2.10. Raman Spectroscopy (RS)
Before measurements, samples (5 μL) were applied to quartz glass and dried at room temperature. A Raman spectrometer was used for measurements: LabRAM HR Evolution (HORIBA France SAS, Longjumeau, France), diffraction grating: 600 lines/mm, objective: Olympus MPlan, 50×, laser wavelength: 633 nm, exposure time: 50 s or 120 s depending on the severity (intensity) of the peaks of Raman scattering. The obtained Raman spectra were processed in MATLAB: the low-frequency component was removed using the BEADS algorithm [20], the spectra were smoothed using the Savitsky–Golay filter [21], and normalized to the intensity of the maximum peak to the interval [0; 1]. Before examining samples of different phases of the PTPS, the minimum detectable concentrations of polymers were determined: for DEX: 1.5 × 10 −3 g/dL, for PEG: 7 × 10 −3 g/dL.
2.11. Dot Blotting
Samples (2 μL) were transferred onto a polyvinyl membrane, blocked for 45 min in 5% bovine serum albumin (BSA) solution in Tris-saline buffer (20 mm Tris-HCl, 150 mm NaCl, pH 7.5), then incubated in BSA solution (0.1%) and tween-20 (0.05%) in Tris-saline buffer with primary antibodies to the CD63 (ab68418, Abcam, Cambridge, MA, USA), CD9 (ab18241, Abcam, Cambridge, MA, USA), HSP70 (ab181606, Abcam, Cambridge, MA, USA), CANX (ab238078, Abcam, Cambridge, MA, USA), and HAS (4T24, HyTest, Turku, Finland) at a dilution of 1:5000 at +4 °C overnight. Blots were visualized using secondary antibodies conjugated with peroxidase (ab6721 and ab6789, Abcam, Cambridge, MA, USA), a Pierce ™ ECL Western Blotting Substrate kit (Thermo Fischer Scientific, Waltham, MA, USA) on an IBright FL1000 apparatus (Thermo Fischer Scientific, Waltham, MA, USA).
2.12. Isolation of RNA and RT-PCR Analysis of MicroRNA
The total RNA from vesicles (obtained by different methods from 1.5 mL of plasma) was isolated using the Lira+ kit (Biolabmix Ltd., Novosibirsk, Russia) intended for the isolation of small RNA from cells and cell suspensions according to the protocol of the manufacturer. Elution of RNA was carried out in all cases in a volume of 30 μL. Quantitative analysis of two microRNAs was performed by two-tailed RT-qPCR technology using kits AL451a-5p and AL126-3p (Algimed Techno LLC, Minsk, Belarus) according to the manufacturer’s protocol. The CFX96 Real-Time PCR amplifier (Bio-Rad, Hercules, CA, USA) was used. Each reaction was carried in triplicate, and the values of the threshold cycles (Ct) were averaged.
2.13. Flow Cytometry (FC)
The Exo-FACS kit (HansaBioMed, Tallinn, Estonia) was used to attach ENVs to latex beads according to the manufacturer’s protocol. The exosomal marker CD63 was detected using an FITC-conjugated antibody (ab18235, Abcam, Cambridge, MA, USA). Flow cytometry data were obtained on a CytoFLEX analyzer (Beckman Coulter, Indianapolis, IN, USA) equipped with an argon laser with a wavelength of 488 nm for measuring forward light scattering (FLS) and side scattering (SS) and detecting the FITC signal.
3. Results
3.1. Optimization of the PTPS Parameters: Polymer Molecular Mass and Concentration
As reported previously [17,19], aqueous solutions of 25–45 kDa PEG and 450–650 kDa DEX form a two-phase system that can be used to isolate ENVs from biological fluids. We reproduced the reported system using human plasma as the solvent; however, the formation of two phases was not observed. Apparently, the complex composition of plasma interfered with the polymer solution and affected the conditions required for phase separation.

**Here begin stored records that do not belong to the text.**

-- ==== Sys2Proof/Laws/PerInstr.lean ====
section
/-! SUPPORT. PerInstr.lean: for each command, that a well-formed one carries the parameters its PARAM_LEN announces (R65). -/

namespace Sys2Proof.Laws.Wf
open Sys2Proof

/-- A well-formed command that is a packet, read whole, has twice PARAM_LEN parameter words, and PARAM_LEN is at most 504. -/
def Statement (i : Instr) : Prop :=
  i.wf = true → ∀ p, i.packet = some p → p.read = .ok → p.params.length = 2 * p.paramUnits ∧ p.paramUnits ≤ 504

/-- What Packet.wf says of a packet read whole. -/
theorem packet_lengths (p : Packet) (h : p.wf = true) (hr : p.read = .ok) : p.params.length = 2 * p.paramUnits ∧ p.paramUnits ≤ 504 := by
  simp [Packet.wf, hr] at h
  exact ⟨h.1.1, h.1.2⟩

Therefore, we decided to systematically explore various molecular masses (MMs) and concentrations of polymers. First, we tested twelve systems by combining PEG (6, 15, 20, and 35 kDa) and DEX (20, 200, and 450–650 kDa). The concentrations of polymers in each pair were defined within a range from 1% to 7% (w/v) on the basis of phase diagrams described for these or similar systems formed in aqueous solutions [13,14,22,23]. In most cases, we observed partitions of polymers in plasma-based solutions; however, lower phases were either hardly dissolved or formed polydisperse suspensions. Bright lower phases (LP) easily dissolved in PBS were formed in PTPS with PEG (20 kDa) and DEX (450–650 kDa). The DLS analysis revealed a unimodal size distribution of particles in LPs; however, the average size and distribution range varied considerably depending on the polymer concentrations.
Next, we kept selected MMs of polymers and tested systems of equal concentrations from 1% to 5%, as well as unequal concentrations of DEX (from 1% to 4.5%) and PEG (from 1.5% to 5%). The reproducible enrichment of LP with a unimodal fraction of plasma components with sizes corresponding to the size of exosomes (~100 nm) was obtained using PTPS containing PEG (20 kDa) 3.5% and DEX (450–650 kDa) 1.5%, as shown in Figure 1.
The use of other polymer concentrations, for instance, PEG 3%–DEX 3% and PEG 2%–DEX 2%, led to the isolation of larger plasma components or to the aggregation of small particles. Based on the obtained results, the system formed by PEG (20 kDa) 3.5% and DEX (450–650 kDa) 1.5% was considered optimal and was used in further experiments.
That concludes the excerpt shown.